• _Exercise objective_: Would you find each line in the entries below with the string "sound" and copy it?

Start of Information shown

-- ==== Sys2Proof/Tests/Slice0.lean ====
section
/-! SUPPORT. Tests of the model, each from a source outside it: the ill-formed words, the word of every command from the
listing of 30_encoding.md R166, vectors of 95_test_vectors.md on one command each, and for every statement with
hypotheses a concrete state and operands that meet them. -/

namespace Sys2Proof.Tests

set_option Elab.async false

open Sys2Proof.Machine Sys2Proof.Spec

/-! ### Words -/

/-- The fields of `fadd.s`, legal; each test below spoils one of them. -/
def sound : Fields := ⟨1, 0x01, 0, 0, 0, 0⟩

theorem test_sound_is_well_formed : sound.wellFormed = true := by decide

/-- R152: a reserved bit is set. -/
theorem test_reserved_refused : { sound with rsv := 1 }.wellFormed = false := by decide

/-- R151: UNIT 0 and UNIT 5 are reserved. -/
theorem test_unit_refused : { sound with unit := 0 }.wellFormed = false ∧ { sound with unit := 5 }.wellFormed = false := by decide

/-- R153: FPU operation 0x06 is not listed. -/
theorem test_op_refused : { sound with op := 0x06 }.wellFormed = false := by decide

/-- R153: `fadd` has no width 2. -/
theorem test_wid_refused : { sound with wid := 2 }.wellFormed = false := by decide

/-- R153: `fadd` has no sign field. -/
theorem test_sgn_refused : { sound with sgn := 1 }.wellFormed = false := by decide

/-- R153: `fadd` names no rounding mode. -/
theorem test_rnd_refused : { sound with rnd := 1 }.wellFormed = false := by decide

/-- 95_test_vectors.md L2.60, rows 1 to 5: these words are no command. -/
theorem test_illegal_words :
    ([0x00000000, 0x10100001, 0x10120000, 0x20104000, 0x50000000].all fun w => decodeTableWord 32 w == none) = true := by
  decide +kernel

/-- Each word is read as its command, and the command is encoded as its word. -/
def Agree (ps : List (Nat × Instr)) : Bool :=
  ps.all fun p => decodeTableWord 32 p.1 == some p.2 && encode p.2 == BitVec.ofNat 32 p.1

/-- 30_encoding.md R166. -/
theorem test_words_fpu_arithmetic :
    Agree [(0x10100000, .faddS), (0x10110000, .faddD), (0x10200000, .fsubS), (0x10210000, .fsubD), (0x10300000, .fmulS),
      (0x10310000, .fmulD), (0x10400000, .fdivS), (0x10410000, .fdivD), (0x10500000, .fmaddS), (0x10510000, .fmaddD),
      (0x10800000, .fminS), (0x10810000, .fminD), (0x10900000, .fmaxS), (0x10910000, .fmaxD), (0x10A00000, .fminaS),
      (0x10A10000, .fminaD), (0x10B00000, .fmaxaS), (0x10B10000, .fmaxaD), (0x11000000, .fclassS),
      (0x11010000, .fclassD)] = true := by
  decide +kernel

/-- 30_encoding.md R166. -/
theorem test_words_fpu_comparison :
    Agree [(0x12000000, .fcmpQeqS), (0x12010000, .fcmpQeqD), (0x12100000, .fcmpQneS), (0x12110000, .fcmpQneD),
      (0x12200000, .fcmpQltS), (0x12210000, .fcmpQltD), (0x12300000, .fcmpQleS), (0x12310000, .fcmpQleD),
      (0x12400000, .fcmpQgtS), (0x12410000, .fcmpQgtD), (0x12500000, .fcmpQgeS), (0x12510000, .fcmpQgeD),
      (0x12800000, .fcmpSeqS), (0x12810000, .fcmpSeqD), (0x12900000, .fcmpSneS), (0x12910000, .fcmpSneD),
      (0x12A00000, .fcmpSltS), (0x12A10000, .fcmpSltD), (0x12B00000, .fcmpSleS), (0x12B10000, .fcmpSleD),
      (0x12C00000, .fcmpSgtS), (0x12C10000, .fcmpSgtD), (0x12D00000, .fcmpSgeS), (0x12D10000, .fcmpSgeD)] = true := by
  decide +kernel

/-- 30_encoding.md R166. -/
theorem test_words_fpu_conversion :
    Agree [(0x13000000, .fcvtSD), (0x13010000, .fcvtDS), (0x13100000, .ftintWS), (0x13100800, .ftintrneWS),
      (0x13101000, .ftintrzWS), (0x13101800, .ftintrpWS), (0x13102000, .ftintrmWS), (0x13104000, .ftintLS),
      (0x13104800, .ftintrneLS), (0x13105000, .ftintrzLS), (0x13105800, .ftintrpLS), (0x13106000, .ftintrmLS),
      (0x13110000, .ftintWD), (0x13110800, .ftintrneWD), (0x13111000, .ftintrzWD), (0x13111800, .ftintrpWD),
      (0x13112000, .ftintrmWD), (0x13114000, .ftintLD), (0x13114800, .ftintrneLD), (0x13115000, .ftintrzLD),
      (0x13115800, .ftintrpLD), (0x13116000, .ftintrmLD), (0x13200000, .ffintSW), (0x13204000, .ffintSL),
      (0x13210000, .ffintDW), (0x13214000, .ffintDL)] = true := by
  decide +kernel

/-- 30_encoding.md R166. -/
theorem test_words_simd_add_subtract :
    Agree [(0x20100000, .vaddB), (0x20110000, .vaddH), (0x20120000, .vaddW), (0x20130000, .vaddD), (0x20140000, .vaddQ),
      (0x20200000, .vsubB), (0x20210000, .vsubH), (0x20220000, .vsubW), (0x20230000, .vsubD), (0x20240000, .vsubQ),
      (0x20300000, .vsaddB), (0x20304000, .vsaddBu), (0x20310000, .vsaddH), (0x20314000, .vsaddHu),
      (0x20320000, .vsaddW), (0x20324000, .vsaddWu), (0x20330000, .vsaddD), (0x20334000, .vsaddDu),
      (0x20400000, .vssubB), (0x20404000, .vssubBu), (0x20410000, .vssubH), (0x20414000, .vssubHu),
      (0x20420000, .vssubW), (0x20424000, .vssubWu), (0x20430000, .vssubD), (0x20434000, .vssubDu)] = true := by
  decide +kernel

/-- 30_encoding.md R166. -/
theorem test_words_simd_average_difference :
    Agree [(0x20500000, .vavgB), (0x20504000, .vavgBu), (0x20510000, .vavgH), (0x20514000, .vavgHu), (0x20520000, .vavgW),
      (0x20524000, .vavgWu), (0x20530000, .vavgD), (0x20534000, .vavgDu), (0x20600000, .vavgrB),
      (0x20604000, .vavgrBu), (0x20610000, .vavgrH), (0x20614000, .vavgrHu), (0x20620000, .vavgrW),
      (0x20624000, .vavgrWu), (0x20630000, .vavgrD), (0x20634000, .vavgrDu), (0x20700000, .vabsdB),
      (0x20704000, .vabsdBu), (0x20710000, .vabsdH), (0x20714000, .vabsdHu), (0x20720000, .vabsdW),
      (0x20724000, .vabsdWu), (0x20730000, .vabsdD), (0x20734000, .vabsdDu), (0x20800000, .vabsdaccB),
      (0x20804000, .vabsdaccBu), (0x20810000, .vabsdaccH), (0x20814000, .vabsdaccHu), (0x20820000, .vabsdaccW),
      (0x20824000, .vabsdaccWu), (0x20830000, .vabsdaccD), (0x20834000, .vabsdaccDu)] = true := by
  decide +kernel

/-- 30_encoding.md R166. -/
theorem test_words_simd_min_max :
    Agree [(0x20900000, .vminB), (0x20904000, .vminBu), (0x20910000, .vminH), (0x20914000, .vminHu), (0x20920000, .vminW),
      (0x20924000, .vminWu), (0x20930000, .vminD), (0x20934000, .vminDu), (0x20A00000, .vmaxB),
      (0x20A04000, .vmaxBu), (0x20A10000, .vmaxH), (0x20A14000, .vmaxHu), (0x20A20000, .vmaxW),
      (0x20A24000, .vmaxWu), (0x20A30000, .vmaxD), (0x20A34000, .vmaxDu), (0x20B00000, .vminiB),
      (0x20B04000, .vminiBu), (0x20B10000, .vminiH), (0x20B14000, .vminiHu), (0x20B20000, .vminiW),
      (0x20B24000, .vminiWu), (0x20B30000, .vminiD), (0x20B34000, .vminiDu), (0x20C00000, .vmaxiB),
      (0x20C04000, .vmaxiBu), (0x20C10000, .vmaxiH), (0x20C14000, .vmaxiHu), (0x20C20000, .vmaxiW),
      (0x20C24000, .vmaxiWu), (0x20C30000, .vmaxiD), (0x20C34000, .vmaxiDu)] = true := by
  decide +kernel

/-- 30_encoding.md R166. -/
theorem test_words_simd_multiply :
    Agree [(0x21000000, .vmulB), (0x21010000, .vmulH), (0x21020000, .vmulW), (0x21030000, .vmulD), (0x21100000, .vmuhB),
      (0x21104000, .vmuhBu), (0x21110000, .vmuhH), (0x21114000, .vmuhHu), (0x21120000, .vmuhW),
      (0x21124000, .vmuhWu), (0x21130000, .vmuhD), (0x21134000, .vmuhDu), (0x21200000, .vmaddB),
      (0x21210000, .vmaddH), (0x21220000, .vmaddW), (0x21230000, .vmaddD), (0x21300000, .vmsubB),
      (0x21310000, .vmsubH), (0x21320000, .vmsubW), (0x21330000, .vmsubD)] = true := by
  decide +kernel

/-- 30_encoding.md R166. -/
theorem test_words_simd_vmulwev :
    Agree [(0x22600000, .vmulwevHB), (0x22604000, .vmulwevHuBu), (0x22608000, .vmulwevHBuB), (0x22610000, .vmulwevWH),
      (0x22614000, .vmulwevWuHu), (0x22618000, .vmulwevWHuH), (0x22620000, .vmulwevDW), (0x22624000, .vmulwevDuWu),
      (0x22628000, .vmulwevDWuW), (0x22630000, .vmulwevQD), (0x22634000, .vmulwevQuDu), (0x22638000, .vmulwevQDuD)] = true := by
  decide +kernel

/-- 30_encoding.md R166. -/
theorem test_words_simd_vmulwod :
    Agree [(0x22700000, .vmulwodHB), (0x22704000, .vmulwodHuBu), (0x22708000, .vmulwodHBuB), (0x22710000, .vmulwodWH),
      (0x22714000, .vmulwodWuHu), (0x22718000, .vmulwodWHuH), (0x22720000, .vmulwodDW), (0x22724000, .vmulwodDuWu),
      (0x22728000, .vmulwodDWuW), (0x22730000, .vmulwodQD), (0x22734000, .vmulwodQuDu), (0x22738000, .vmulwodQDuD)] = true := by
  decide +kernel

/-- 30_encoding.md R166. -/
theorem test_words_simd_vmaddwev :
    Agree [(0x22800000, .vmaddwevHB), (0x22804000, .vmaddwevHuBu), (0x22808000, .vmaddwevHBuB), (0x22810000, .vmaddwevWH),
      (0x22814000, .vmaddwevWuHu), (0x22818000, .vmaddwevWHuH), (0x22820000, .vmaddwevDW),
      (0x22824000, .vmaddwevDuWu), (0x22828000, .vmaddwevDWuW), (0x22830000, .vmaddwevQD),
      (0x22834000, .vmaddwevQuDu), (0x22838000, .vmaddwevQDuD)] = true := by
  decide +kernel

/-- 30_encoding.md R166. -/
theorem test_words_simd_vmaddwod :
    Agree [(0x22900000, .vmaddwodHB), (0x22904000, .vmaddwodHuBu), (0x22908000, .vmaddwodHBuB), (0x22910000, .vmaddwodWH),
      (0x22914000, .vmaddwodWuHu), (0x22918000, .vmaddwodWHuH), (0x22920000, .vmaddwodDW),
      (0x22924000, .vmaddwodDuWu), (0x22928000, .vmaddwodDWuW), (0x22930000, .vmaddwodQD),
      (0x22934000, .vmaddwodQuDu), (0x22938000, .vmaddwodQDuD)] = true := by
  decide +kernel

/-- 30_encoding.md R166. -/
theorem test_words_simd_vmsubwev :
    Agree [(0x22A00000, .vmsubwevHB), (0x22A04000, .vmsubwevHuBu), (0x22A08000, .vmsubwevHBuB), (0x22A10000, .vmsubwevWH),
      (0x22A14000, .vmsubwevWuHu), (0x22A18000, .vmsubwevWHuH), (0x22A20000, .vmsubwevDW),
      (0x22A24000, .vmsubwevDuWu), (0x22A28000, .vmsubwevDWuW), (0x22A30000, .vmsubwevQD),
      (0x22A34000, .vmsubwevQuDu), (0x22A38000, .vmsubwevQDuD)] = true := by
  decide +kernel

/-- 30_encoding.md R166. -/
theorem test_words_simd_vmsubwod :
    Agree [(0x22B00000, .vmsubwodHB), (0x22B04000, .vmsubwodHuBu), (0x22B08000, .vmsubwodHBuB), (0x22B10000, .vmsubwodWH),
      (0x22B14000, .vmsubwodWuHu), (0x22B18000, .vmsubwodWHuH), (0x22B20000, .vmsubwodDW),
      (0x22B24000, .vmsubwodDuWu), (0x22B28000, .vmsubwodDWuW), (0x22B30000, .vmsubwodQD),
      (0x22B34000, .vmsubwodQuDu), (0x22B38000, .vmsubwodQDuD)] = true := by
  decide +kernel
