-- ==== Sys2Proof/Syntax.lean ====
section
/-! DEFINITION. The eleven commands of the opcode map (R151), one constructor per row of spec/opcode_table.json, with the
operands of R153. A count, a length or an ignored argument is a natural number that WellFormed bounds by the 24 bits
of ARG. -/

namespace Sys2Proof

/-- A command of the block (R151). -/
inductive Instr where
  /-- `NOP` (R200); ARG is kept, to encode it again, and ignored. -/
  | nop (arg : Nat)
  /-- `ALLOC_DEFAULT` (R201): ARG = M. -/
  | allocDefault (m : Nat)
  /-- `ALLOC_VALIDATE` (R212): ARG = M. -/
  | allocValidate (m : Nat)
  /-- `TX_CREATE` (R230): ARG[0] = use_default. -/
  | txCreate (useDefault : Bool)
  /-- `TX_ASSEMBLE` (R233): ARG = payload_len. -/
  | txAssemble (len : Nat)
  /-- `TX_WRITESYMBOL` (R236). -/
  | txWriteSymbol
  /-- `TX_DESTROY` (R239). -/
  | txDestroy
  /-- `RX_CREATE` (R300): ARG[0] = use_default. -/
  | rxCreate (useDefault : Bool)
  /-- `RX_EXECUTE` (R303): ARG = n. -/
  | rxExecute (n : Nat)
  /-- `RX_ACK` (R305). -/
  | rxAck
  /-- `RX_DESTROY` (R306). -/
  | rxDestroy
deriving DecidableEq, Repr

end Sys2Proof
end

End of Information shown

• _Problem solution_:
def sound : Fields := ⟨1, 0x01, 0, 0, 0, 0⟩
theorem test_sound_is_well_formed : sound.wellFormed = true := by decide
theorem test_reserved_refused : { sound with rsv := 1 }.wellFormed = false := by decide
theorem test_unit_refused : { sound with unit := 0 }.wellFormed = false ∧ { sound with unit := 5 }.wellFormed = false := by decide
theorem test_op_refused : { sound with op := 0x06 }.wellFormed = false := by decide
theorem test_wid_refused : { sound with wid := 2 }.wellFormed = false := by decide
theorem test_sgn_refused : { sound with sgn := 1 }.wellFormed = false := by decide
theorem test_rnd_refused : { sound with rnd := 1 }.wellFormed = false := by decide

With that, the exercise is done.